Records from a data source
-- ==== Sys2Proof/Laws/KeepsItems.lean ====
section
/-! SUPPORT. One lemma for each operation of Machine/Items.lean: it keeps what `Keeps` names. -/

namespace Sys2Proof.Machine

set_option linter.all false

theorem State.modItem_keeps {z s : State} {n : Nat} {k : Nat} {f : Item → Item} (hz : Keeps z s) :
    Keeps z (State.modItem s n k f) := by
  unfold State.modItem
  try dsimp only
  repeat' first
    | (with_reducible intro _)
    | with_reducible assumption
    | with_reducible apply Keeps.ite
    | with_reducible apply State.modChan_keeps
    | simp only [Keeps.mk_iff]
    | with_reducible apply KeepsCore.of
    | (split <;> (rename_i hp; have hp := congrArg Prod.fst hp; dsimp only at hp; subst hp))
    | split

theorem State.modBand_keeps {z s : State} {n : Nat} {k : Nat} {b : Nat} {f : Band → Band} (hz : Keeps z s) :
    Keeps z (State.modBand s n k b f) := by
  unfold State.modBand
  try dsimp only
  repeat' first
    | (with_reducible intro _)
    | with_reducible assumption
    | with_reducible apply Keeps.ite
    | with_reducible apply State.modItem_keeps
    | simp only [Keeps.mk_iff]
    | with_reducible apply KeepsCore.of
    | (split <;> (rename_i hp; have hp := congrArg Prod.fst hp; dsimp only at hp; subst hp))
    | split

theorem State.reportDims_keeps {z s : State}  (hz : Keeps z s) :
    Keeps z (State.reportDims s) := by
  unfold State.reportDims
  try dsimp only
  repeat' first
    | (with_reducible intro _)
    | with_reducible assumption
    | with_reducible apply Keeps.ite
    | with_reducible apply State.each_keeps
    | with_reducible apply State.lanternSend_keeps
    | simp only [Keeps.mk_iff]
    | with_reducible apply KeepsCore.of
    | (split <;> (rename_i hp; have hp := congrArg Prod.fst hp; dsimp only at hp; subst hp))
    | split

theorem State.judge_keeps {z s : State} {n : Nat} {it : Item} {mayEnd : Bool} (hz : Keeps z s) :
    Keeps z (State.judge s n it mayEnd) := by
  unfold State.judge
  try dsimp only
  repeat' first
    | (with_reducible intro _)
    | with_reducible assumption
    | with_reducible apply Keeps.ite
    | with_reducible apply State.modChan_keeps
    | with_reducible apply State.setChan_keeps
    | with_reducible apply State.setFld_keeps
    | simp only [Keeps.mk_iff]
    | with_reducible apply KeepsCore.of
    | (split <;> (rename_i hp; have hp := congrArg Prod.fst hp; dsimp only at hp; subst hp))
    | split

theorem State.judgeMarginal_keeps {z s : State} {d : Nat} (hz : Keeps z s) :
    Keeps z (State.judgeMarginal s d) := by
  unfold State.judgeMarginal
  try dsimp only
  repeat' first
    | (with_reducible intro _)
    | with_reducible assumption
    | with_reducible apply Keeps.ite
    | with_reducible apply State.each_keeps
    | with_reducible apply State.modChan_keeps
    | with_reducible apply State.setChan_keeps
    | with_reducible apply State.setFld_keeps
    | simp only [Keeps.mk_iff]
    | with_reducible apply KeepsCore.of
    | (split <;> (rename_i hp; have hp := congrArg Prod.fst hp; dsimp only at hp; subst hp))
    | split

theorem State.fail_keeps {z s : State} {n : Nat} {action : Nat} {cause : Nat} {level : Nat} {element : Nat} {first : Nat} {bands : Nat} {idx : Nat} {info : Nat} (hz : Keeps z s) :
    Keeps z (State.fail s n action cause level element first bands idx info) := by
  unfold State.fail
  try dsimp only
  repeat' first
    | (with_reducible intro _)
    | with_reducible assumption
    | with_reducible apply Keeps.ite
    | with_reducible apply State.modItem_keeps
    | with_reducible apply State.writeFailure_keeps
    | with_reducible apply State.lanternSend_keeps
    | simp only [Keeps.mk_iff]
    | with_reducible apply KeepsCore.of
    | (split <;> (rename_i hp; have hp := congrArg Prod.fst hp; dsimp only at hp; subst hp))
    | split

theorem State.noteEmbers_keeps {z s : State} {n : Nat} {k : Nat} (hz : Keeps z s) :
    Keeps z (State.noteEmbers s n k) := by
  unfold State.noteEmbers
  try dsimp only
  repeat' first
    | (with_reducible intro _)
    | with_reducible assumption
    | with_reducible apply Keeps.ite
    | with_reducible apply State.modItem_keeps
    | with_reducible apply State.fail_keeps
    | simp only [Keeps.mk_iff]
    | with_reducible apply KeepsCore.of
    | (split <;> (rename_i hp; have hp := congrArg Prod.fst hp; dsimp only at hp; subst hp))
    | split

theorem State.makePool_keeps {z s : State} {n : Nat} (hz : Keeps z s) :
    Keeps z (State.makePool s n) := by
  unfold State.makePool
  try dsimp only
  repeat' first
    | (with_reducible intro _)
    | with_reducible assumption
    | with_reducible apply Keeps.ite
    | with_reducible apply State.modChan_keeps
    | simp only [Keeps.mk_iff]
    | with_reducible apply KeepsCore.of
    | (split <;> (rename_i hp; have hp := congrArg Prod.fst hp; dsimp only at hp; subst hp))
    | split

theorem State.vacate_keeps {z s : State} {n : Nat} (hz : Keeps z s) :
    Keeps z (State.vacate s n) := by
  unfold State.vacate
  try dsimp only
  repeat' first
    | (with_reducible intro _)
    | with_reducible assumption
    | with_reducible apply Keeps.ite
    | with_reducible apply State.modChan_keeps
    | with_reducible apply State.when_keeps
    | with_reducible apply State.makePool_keeps
    | with_reducible apply State.showAll_keeps
    | simp only [Keeps.mk_iff]
    | with_reducible apply KeepsCore.of
    | (split <;> (rename_i hp; have hp := congrArg Prod.fst hp; dsimp only at hp; subst hp))
    | split

theorem State.allocBuf_keeps {z s : State} {n : Nat} {part : Nat} {kind : BufKind} {m : Mark} {k : Nat} (hz : Keeps z s) :
    Keeps z (State.allocBuf s n part kind m k) := by
  unfold State.allocBuf
  try dsimp only
  repeat' first
    | (with_reducible intro _)
    | with_reducible assumption
    | with_reducible apply Keeps.ite
    | with_reducible apply State.modChan_keeps
    | simp only [Keeps.mk_iff]
    | with_reducible apply KeepsCore.of
    | (split <;> (rename_i hp; have hp := congrArg Prod.fst hp; dsimp only at hp; subst hp))
    | split

theorem State.reMark_keeps {z s : State} {n : Nat} {k : Nat} {kind : BufKind} {froms : List Mark} {m : Mark} (hz : Keeps z s) :
    Keeps z (State.reMark s n k kind froms m) := by
  unfold State.reMark
  try dsimp only
  repeat' first
    | (with_reducible intro _)
    | with_reducible assumption
    | with_reducible apply Keeps.ite
    | with_reducible apply State.modChan_keeps
    | simp only [Keeps.mk_iff]
    | with_reducible apply KeepsCore.of
    | (split <;> (rename_i hp; have hp := congrArg Prod.fst hp; dsimp only at hp; subst hp))
    | split

theorem State.freeBuf_keeps {z s : State} {n : Nat} {k : Nat} {kind : BufKind} (hz : Keeps z s) :
    Keeps z (State.freeBuf s n k kind) := by
  unfold State.freeBuf
  try dsimp only
  repeat' first
    | (with_reducible intro _)
    | with_reducible assumption
    | with_reducible apply Keeps.ite
    | with_reducible apply State.modChan_keeps
    | simp only [Keeps.mk_iff]
    | with_reducible apply KeepsCore.of
    | (split <;> (rename_i hp; have hp := congrArg Prod.fst hp; dsimp only at hp; subst hp))
    | split

theorem State.shareRecon_keeps {z s : State} {n : Nat} {k : Nat} {j : Nat} (hz : Keeps z s) :
    Keeps z (State.shareRecon s n k j) := by
  unfold State.shareRecon
  try dsimp only
  repeat' first
    | (with_reducible intro _)
    | with_reducible assumption
    | with_reducible apply Keeps.ite
    | with_reducible apply State.modChan_keeps
    | simp only [Keeps.mk_iff]
    | with_reducible apply KeepsCore.of
    | (split <;> (rename_i hp; have hp := congrArg Prod.fst hp; dsimp only at hp; subst hp))
    | split

theorem State.takeRecon_keeps {z s : State} {n : Nat} {k : Nat} {sharers : List Nat} (hz : Keeps z s) :
    Keeps z (State.takeRecon s n k sharers) := by
  unfold State.takeRecon
  try dsimp only
  repeat' first
    | (with_reducible intro _)
    | with_reducible assumption
    | with_reducible apply Keeps.ite
    | with_reducible apply State.each_keeps
    | with_reducible apply State.allocBuf_keeps
    | with_reducible apply State.modChan_keeps
    | simp only [Keeps.mk_iff]
    | with_reducible apply KeepsCore.of
    | (split <;> (rename_i hp; have hp := congrArg Prod.fst hp; dsimp only at hp; subst hp))
    | split

theorem State.excludeRefs_keeps {z s : State} {n : Nat} (hz : Keeps z s) :
    Keeps z (State.excludeRefs s n) := by
  unfold State.excludeRefs
  try dsimp only
  repeat' first
    | (with_reducible intro _)
    | with_reducible assumption
    | with_reducible apply Keeps.ite
    | with_reducible apply State.modChan_keeps
    | simp only [Keeps.mk_iff]
    | with_reducible apply KeepsCore.of
    | (split <;> (rename_i hp; have hp := congrArg Prod.fst hp; dsimp only at hp; subst hp))
    | split

theorem State.leaveRecon_keeps {z s : State} {n : Nat} {k : Nat} (hz : Keeps z s) :
    Keeps z (State.leaveRecon s n k) := by
  unfold State.leaveRecon
  try dsimp only
  repeat' first
    | (with_reducible intro _)
    | with_reducible assumption
    | with_reducible apply Keeps.ite
    | with_reducible apply State.modChan_keeps
    | simp only [Keeps.mk_iff]
    | with_reducible apply KeepsCore.of
    | (split <;> (rename_i hp; have hp := congrArg Prod.fst hp; dsimp only at hp; subst hp))
    | split

end Sys2Proof.Machine
end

▸ About this exercise
Wherever the word "BufKind" turns up in a line of the entries above, copy that line.

▸ Result for this task
theorem State.allocBuf_keeps {z s : State} {n : Nat} {part : Nat} {kind : BufKind} {m : Mark} {k : Nat} (hz : Keeps z s) :
theorem State.reMark_keeps {z s : State} {n : Nat} {k : Nat} {kind : BufKind} {froms : List Mark} {m : Mark} (hz : Keeps z s) :
theorem State.freeBuf_keeps {z s : State} {n : Nat} {k : Nat} {kind : BufKind} (hz : Keeps z s) :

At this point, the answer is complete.